What needs to be done:
Every line of the entries below that mentions "depart" is to be copied out.
Top of Information shown
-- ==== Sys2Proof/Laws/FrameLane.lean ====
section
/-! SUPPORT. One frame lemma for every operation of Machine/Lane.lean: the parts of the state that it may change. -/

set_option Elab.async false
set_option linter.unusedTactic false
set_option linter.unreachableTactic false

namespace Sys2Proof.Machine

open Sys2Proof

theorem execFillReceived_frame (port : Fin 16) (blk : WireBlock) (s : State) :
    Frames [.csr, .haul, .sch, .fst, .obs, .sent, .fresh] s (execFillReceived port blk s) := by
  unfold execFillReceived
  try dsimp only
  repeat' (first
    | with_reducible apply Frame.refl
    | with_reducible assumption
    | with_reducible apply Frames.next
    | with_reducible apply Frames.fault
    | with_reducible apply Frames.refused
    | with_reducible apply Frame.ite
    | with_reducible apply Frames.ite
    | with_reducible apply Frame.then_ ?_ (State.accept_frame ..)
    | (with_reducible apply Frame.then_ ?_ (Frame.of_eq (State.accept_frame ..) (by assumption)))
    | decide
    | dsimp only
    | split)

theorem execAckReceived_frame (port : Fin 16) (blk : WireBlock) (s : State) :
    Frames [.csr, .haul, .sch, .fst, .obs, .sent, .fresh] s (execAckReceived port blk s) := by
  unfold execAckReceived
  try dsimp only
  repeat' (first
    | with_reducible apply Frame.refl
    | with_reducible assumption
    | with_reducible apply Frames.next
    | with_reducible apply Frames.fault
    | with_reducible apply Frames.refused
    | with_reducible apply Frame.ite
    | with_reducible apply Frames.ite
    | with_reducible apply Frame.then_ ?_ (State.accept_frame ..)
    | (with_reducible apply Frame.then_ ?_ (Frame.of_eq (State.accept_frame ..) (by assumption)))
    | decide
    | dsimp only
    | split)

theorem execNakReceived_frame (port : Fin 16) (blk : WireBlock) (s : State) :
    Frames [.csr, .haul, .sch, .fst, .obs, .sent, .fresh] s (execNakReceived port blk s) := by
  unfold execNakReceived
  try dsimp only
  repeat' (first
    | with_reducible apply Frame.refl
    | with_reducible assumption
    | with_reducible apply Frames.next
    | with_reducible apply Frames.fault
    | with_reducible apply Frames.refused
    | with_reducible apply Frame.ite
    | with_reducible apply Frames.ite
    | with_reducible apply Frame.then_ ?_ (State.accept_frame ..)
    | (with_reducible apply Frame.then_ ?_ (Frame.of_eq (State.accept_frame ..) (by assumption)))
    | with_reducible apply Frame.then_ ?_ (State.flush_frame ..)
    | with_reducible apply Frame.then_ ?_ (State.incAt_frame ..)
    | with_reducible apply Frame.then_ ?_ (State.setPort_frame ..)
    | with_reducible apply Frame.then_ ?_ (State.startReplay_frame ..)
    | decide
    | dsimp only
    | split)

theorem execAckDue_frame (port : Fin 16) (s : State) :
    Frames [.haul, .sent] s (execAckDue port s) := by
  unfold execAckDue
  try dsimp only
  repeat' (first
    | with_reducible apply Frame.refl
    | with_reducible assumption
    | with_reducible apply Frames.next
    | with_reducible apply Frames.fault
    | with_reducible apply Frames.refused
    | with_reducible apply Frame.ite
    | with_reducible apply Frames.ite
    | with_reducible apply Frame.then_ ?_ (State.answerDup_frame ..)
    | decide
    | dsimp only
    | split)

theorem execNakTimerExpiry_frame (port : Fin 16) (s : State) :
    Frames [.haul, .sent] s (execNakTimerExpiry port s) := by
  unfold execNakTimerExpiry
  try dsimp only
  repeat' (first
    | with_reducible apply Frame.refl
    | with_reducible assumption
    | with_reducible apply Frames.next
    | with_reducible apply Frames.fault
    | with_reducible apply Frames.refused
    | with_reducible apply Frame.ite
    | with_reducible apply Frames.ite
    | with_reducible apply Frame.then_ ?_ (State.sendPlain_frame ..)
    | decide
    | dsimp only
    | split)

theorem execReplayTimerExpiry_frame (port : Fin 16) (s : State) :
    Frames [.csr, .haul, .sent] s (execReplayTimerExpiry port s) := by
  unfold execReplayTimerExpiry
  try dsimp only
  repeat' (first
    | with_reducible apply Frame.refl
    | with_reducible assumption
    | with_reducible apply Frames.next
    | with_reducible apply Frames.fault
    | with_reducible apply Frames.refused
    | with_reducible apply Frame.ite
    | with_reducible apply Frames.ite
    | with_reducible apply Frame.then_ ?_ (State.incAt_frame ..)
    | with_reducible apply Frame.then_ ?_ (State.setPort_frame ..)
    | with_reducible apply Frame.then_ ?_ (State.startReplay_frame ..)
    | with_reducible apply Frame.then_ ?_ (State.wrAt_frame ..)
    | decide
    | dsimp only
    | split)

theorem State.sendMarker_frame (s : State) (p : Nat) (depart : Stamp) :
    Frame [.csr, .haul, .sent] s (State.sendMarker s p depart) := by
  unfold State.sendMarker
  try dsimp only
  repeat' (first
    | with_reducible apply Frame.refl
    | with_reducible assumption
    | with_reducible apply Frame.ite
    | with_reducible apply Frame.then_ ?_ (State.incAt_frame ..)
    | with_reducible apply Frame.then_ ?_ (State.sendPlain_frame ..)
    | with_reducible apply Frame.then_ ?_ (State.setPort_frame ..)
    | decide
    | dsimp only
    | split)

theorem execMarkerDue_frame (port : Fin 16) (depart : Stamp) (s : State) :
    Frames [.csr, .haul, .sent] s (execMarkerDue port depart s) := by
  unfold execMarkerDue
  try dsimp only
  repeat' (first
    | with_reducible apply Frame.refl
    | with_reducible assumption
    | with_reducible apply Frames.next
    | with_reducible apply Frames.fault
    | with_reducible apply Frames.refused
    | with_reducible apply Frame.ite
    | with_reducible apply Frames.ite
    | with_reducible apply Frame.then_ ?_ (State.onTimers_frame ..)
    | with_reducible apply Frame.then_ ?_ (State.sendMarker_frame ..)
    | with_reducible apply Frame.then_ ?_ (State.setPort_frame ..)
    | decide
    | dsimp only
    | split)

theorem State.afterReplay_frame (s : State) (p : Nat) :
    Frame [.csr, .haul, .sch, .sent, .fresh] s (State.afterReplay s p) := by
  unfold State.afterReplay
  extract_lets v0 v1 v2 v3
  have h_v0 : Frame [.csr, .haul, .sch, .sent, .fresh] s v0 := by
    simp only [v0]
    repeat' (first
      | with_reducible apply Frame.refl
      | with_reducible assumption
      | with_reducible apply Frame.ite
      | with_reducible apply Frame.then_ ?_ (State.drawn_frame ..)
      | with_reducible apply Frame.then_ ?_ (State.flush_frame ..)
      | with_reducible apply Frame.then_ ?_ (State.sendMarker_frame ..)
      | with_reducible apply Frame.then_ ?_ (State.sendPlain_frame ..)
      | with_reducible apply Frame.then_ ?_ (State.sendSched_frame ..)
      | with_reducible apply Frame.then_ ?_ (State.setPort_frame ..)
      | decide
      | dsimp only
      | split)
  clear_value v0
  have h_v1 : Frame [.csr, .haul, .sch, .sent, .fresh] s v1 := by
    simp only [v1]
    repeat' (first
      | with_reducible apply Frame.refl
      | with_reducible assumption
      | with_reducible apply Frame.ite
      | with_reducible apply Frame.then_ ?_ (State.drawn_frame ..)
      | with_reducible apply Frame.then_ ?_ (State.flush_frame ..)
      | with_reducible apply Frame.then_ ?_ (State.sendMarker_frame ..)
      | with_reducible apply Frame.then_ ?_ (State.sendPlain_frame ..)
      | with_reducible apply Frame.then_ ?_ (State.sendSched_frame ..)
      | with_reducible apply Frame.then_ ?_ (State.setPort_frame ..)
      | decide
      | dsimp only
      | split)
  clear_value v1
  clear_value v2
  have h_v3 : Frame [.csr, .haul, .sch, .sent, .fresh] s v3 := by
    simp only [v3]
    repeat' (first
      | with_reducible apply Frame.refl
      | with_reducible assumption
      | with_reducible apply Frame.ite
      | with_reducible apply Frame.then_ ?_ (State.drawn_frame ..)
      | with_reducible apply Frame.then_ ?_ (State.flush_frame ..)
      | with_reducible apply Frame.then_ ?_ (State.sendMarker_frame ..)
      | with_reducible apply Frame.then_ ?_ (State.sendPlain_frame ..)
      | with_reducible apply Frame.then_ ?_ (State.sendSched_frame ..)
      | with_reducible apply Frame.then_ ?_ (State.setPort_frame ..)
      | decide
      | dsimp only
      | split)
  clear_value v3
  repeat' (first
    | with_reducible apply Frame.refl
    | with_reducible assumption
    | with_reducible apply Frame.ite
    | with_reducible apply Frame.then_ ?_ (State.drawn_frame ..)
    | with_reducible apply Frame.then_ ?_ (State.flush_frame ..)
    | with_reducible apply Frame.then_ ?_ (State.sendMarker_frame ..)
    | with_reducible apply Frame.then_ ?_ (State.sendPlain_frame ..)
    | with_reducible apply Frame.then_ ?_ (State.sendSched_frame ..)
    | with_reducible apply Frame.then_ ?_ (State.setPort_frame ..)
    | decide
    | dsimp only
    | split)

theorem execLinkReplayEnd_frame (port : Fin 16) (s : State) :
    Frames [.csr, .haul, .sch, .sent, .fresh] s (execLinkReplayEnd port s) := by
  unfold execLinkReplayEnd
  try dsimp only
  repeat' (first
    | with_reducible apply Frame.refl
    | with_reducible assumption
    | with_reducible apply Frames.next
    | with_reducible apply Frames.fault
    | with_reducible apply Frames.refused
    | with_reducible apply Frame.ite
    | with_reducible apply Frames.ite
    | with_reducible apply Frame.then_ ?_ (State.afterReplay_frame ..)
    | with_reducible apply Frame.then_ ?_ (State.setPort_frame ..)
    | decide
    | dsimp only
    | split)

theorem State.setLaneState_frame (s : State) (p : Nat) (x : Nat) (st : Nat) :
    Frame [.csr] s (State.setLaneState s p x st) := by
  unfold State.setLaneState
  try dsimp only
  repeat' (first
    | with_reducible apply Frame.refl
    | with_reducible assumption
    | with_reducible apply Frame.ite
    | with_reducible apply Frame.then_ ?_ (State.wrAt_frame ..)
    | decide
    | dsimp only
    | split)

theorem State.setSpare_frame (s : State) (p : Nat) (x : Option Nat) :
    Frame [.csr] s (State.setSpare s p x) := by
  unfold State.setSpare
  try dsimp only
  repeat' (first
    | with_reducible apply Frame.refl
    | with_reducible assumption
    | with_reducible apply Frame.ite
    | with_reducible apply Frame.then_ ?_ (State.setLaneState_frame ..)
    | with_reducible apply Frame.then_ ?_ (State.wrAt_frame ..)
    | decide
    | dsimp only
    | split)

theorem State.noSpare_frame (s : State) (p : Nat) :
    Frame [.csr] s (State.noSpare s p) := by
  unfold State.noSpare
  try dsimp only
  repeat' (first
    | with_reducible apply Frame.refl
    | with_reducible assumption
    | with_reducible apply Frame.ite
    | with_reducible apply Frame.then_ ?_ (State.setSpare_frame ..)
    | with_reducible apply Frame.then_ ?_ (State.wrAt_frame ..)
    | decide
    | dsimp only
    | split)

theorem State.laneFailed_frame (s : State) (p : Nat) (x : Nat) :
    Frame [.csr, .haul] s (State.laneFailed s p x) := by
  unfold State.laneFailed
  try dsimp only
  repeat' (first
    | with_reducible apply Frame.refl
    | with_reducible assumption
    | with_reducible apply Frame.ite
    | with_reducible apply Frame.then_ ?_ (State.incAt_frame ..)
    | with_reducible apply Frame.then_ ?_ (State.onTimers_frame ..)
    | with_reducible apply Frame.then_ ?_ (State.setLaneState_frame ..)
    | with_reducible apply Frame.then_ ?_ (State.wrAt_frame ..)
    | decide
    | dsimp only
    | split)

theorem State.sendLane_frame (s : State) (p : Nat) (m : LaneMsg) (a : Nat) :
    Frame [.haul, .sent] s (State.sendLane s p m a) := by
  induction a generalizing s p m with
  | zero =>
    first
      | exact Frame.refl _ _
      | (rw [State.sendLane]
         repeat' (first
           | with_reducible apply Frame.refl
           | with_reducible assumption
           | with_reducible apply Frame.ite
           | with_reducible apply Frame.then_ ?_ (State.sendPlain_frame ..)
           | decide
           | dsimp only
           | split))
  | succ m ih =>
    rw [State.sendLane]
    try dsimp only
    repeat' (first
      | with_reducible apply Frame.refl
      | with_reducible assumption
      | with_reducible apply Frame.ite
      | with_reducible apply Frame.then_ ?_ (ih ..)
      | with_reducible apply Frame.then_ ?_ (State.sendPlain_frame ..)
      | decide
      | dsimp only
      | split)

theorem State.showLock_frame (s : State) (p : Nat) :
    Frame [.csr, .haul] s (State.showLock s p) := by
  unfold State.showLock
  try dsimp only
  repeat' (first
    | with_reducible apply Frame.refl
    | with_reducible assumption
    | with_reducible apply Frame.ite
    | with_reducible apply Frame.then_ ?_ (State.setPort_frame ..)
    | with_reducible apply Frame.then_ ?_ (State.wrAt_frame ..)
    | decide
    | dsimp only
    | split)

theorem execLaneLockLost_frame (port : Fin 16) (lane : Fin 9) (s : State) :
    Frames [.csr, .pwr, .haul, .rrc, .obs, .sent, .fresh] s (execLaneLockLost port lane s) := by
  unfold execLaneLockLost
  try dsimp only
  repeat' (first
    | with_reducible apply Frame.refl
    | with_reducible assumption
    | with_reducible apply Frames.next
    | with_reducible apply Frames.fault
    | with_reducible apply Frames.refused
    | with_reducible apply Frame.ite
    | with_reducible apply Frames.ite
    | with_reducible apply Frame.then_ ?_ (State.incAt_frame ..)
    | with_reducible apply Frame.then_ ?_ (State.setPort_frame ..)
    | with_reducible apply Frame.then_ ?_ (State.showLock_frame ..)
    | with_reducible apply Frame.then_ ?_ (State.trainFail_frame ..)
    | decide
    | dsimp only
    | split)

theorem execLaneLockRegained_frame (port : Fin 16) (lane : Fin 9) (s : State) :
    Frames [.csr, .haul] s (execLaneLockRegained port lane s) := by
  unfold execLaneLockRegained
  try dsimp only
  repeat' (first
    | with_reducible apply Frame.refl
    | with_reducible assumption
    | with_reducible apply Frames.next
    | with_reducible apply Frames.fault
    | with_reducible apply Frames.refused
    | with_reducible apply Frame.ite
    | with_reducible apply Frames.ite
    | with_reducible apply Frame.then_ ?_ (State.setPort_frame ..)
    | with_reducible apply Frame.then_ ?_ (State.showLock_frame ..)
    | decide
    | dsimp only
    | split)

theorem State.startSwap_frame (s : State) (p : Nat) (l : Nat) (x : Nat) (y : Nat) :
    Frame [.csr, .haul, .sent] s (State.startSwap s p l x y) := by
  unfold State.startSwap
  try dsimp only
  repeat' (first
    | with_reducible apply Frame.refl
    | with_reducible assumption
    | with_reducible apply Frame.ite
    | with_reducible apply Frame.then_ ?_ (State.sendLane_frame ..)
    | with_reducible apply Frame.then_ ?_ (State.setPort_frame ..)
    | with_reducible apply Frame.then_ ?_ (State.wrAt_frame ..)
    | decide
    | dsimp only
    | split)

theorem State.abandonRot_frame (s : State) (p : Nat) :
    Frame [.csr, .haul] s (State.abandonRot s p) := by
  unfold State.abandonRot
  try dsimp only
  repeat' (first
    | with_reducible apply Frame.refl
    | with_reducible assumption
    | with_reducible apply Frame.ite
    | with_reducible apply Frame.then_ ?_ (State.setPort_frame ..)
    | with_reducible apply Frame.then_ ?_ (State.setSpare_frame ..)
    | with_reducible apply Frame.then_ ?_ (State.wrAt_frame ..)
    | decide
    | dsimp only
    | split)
Bottom of Information shown
Result of this exercise:
theorem State.sendMarker_frame (s : State) (p : Nat) (depart : Stamp) :
    Frame [.csr, .haul, .sent] s (State.sendMarker s p depart) := by
theorem execMarkerDue_frame (port : Fin 16) (depart : Stamp) (s : State) :
    Frames [.csr, .haul, .sent] s (execMarkerDue port depart s) := by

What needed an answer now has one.